-- ==== Sys2Proof/Machine/State.lean ====
section
/-! DEFINITION. The state of the DZP-9100 as plain data: teams and fragments, operations in flight, memory and what the
memory model needs of its past, translation, logs, engines, command processor, fabric, debug and boot. Fault and Refusal. -/

namespace Sys2Proof.Machine

/-- Why a step stops. -/
inductive Fault where
  /-- An Ezold instruction was executed with no fragment selected (`State.cur`): no run of `step` does this. Safe. -/
  | noFragment
  /-- A microinstruction was executed with no context selected (`State.curCrl`): no run of `step` does this. Safe. -/
  | noContext
  deriving DecidableEq, Repr

/-- Why a step has no meaning here. -/
inductive Refusal where
  /-- An instruction the model does not yet give a meaning, by the opcode table's mnemonic. Raised by Dispatch alone. Safe. -/
  | notModelled (mnemonic : String)
  deriving DecidableEq, Repr

/-- The clause a fragment is in (R76): the header's address and its word. -/
structure ClauseSt where
  hdr : DWord
  word : Word
  deriving DecidableEq, Repr

/-- A crossbar pattern (R117): kind 0 rotate, 1 broadcast, 2 butterfly, 3 mirror, with its parameter. -/
structure Pattern where
  kind : BitVec 2
  n : BitVec 5
  deriving DecidableEq, Repr

/-- Why a fragment is not ready, other than by its engine (R101). -/
inductive Wait where
  /-- It does not wait. -/
  | run
  /-- At the clause header its PC names, whose word is given; `clear` is the tick at which the flags it names became clear (R76). -/
  | header (word : Word) (clear : Option Nat)
  /-- At RCV on its entry (R96). -/
  | rcv
  /-- In CTR.WAIT, until its operation returns (R122). -/
  | ctr (op : Nat)
  /-- In BAR on barrier n until the counter reaches the target (R52). -/
  | bar (n : Nat) (target : Nat)
  /-- In FENCE, until its operation's conditions hold (R41). -/
  | fence (op : Nat)
  /-- In SVC n with arguments a and b, the call's issue number, and by address the statuses it has met: for POOLMAP that it
  has joined an arrival and how that ended, for PREFETCH the pages that could not be mapped (R128, R295, R296). -/
  | svc (n : Nat) (a : DWord) (b : DWord) (call : Nat) (notes : List (Nat × Nat))
  /-- In the fault merge table on an entry, with `va` the address named; `how` is 0 for an instruction of one pass, 1 for a pass
  over lanes, 2 for a fetch, 3 for KPUSH, 4 for a matrix instruction (R94, R260, R287). -/
  | merge (entry : Nat) (va : DWord) (how : Nat)
  /-- In MMAQ or MACC.TREE until its partners have issued (R263, R274). -/
  | matrix (op : Nat)
  /-- Held with its trap pending while the team has a handler fragment (R124). -/
  | trapped
  deriving DecidableEq, Repr

/-- What a trap writes (R124, R126), and its tick. -/
structure TrapRec where
  hcause : DWord
  haddr : DWord
  hpc : DWord
  hinfo : DWord
  hdpc : DWord
  tick : Nat
  deriving DecidableEq, Repr

/-- The first watchpoint hit of an instruction (R392): the watchpoint's number, its address, the pass's lowest hitting lane and its
mask word. -/
structure WpHit where
  n : Nat
  addr : DWord
  lane : Nat
  word : Nat
  /-- The debug unit takes it: it has led to a stop, and to no trap. -/
  taken : Bool
  deriving DecidableEq, Repr
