/-- One pass of an instruction that reads a condition of each active lane, and takes effect with its last pass (R93, R95, R120):
`look` gives the conditions and what the first pass keeps; `finish` has the fragment with all that the passes have found. -/
def gatherPass (look : State → Frag → Team → Except (State × Stop) ((Nat → Bool) × DWord))
    (finish : State → Nat → Frag → Team → Except (State × Stop) State) (s : State) : Out :=
  match current s with
  | none => .fault .noFragment
  | some (i, f, t) =>
    match look s f t with
    | .error (s', e) => .next (stopPass i f true s' e)
    | .ok (true_, first) =>
      let f' := { f with
        taken := (if firstPass f then 0 else f.taken) ||| maskOf ((wordLanes f.mask (passWord f)).filter true_)
        latch := if firstPass f then first else f.latch }
      if lastPass f then
        match finish s i f' t with
        | .ok s' => .next s'
        | .error (s', e) => .next (stopPass i f true s' e)
      else .next (passDone i 4 (setFrag i f' s))

/-- An instruction whose passes the model issues together, with none of another fragment between them (R93, R154, R216): it is over
with the last of them; a trap is its first pass's. -/
def allPasses (len : Nat) (body : State → Nat → Frag → Team → Except (State × Stop) State) (s : State) : Out :=
  match current s with
  | none => .fault .noFragment
  | some (i, f, t) =>
    match body s i f t with
    | .ok s' =>
      let more := (wordsFrom f.mask (passWord f)).length - 1
      .next (finishStop i (finishHit i (modFrag i (fun g => moveOn len (s'.toll + 1 + more) { g with skid := g.skid + more })
        (let x := spend i s'; { x with issued := amPut t.gcore (s'.toll + 1 + more) x.issued }))))
    | .error (s', e) => .next (stopPass i f true s' e)

/-- An instruction of one pass that acts on no lane and goes on to the next instruction. -/
def onePass (len : Nat) (body : State → Nat → Frag → Team → Except (State × Stop) State) (s : State) : Out :=
  match current s with
  | none => .fault .noFragment
  | some (i, f, t) =>
    match body s i f t with
    | .ok s' => .next (advance i len s')
    | .error (s', e) => .next (stopPass i f false s' e)

/-- An instruction of one pass whose body itself says where the fragment goes. -/
def onePassTo (body : State → Nat → Frag → Team → Except (State × Stop) State) (s : State) : Out :=
  match current s with
  | none => .fault .noFragment
  | some (i, f, t) =>
    match body s i f t with
    | .ok s' => .next s'
    | .error (s', e) => .next (stopPass i f false s' e)

/-- ILLEGAL-INSTRUCTION with the instruction word (R125). -/
def illegal (s : State) (f : Frag) : State × Stop := (s, .trap 0x01 0 (dw f.iword.toNat))
/-- ILLEGAL-MODE with the instruction word (R125). -/
def illegalMode (s : State) (f : Frag) : State × Stop := (s, .trap 0x02 0 (dw f.iword.toNat))

/-- The register checks of an instruction of width W = 2^w whose operands, each given with its group size h, cover W·h
registers: every register reached below d64 lies below the declared count (R71); then the mode is one the instruction is
defined in, and every operand is a multiple of W·h whose group ends by d63 (R70, R173). -/
def checkRegs (s : State) (f : Frag) (t : Team) (w : BitVec 2) (modeOk : Bool) (regs : List (Nat × Nat)) :
    Except (State × Stop) Unit :=
  let n := 2 ^ w.toNat
  if regs.any (fun r => decide (t.regs ≤ min (r.1 + n * r.2 - 1) 63)) then .error (illegal s f)
  else if !modeOk || regs.any (fun r => r.1 % (n * r.2) != 0 || decide (64 < r.1 + n * r.2)) then .error (illegalMode s f)
  else .ok ()

end Sys2Proof.Machine
end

----------

WHAT TO WORK ON:
Repeat, character for character, the lines of the material above from the line with "clear (R76). -/" through the line with "match look s f t with".

EXERCISE ANSWER:
  /-- At the clause header its PC names, whose word is given; `clear` is the tick at which the flags it names became clear (R76). -/
  | header (word : Word) (clear : Option Nat)
  /-- At RCV on its entry (R96). -/
  | rcv
  /-- In CTR.WAIT, until its operation returns (R122). -/
  | ctr (op : Nat)
  /-- In BAR on barrier n until the counter reaches the target (R52). -/
  | bar (n : Nat) (target : Nat)
  /-- In FENCE, until its operation's conditions hold (R41). -/
  | fence (op : Nat)
  /-- In SVC n with arguments a and b, the call's issue number, and by address the statuses it has met: for POOLMAP that it
  has joined an arrival and how that ended, for PREFETCH the pages that could not be mapped (R128, R295, R296). -/
  | svc (n : Nat) (a : DWord) (b : DWord) (call : Nat) (notes : List (Nat × Nat))
  /-- In the fault merge table on an entry, with `va` the address named; `how` is 0 for an instruction of one pass, 1 for a pass
  over lanes, 2 for a fetch, 3 for KPUSH, 4 for a matrix instruction (R94, R260, R287). -/
  | merge (entry : Nat) (va : DWord) (how : Nat)
  /-- In MMAQ or MACC.TREE until its partners have issued (R263, R274). -/
  | matrix (op : Nat)
  /-- Held with its trap pending while the team has a handler fragment (R124). -/
  | trapped
  deriving DecidableEq, Repr

/-- What a trap writes (R124, R126), and its tick. -/
structure TrapRec where
  hcause : DWord
  haddr : DWord
  hpc : DWord
  hinfo : DWord
  hdpc : DWord
  tick : Nat
  deriving DecidableEq, Repr

/-- The first watchpoint hit of an instruction (R392): the watchpoint's number, its address, the pass's lowest hitting lane and its
mask word. -/
structure WpHit where
  n : Nat
  addr : DWord
  lane : Nat
  word : Nat
  /-- The debug unit takes it: it has led to a stop, and to no trap. -/
  taken : Bool
  deriving DecidableEq, Repr
/-- One pass of an instruction that reads a condition of each active lane, and takes effect with its last pass (R93, R95, R120):
`look` gives the conditions and what the first pass keeps; `finish` has the fragment with all that the passes have found. -/
def gatherPass (look : State → Frag → Team → Except (State × Stop) ((Nat → Bool) × DWord))
    (finish : State → Nat → Frag → Team → Except (State × Stop) State) (s : State) : Out :=
  match current s with
  | none => .fault .noFragment
  | some (i, f, t) =>
    match look s f t with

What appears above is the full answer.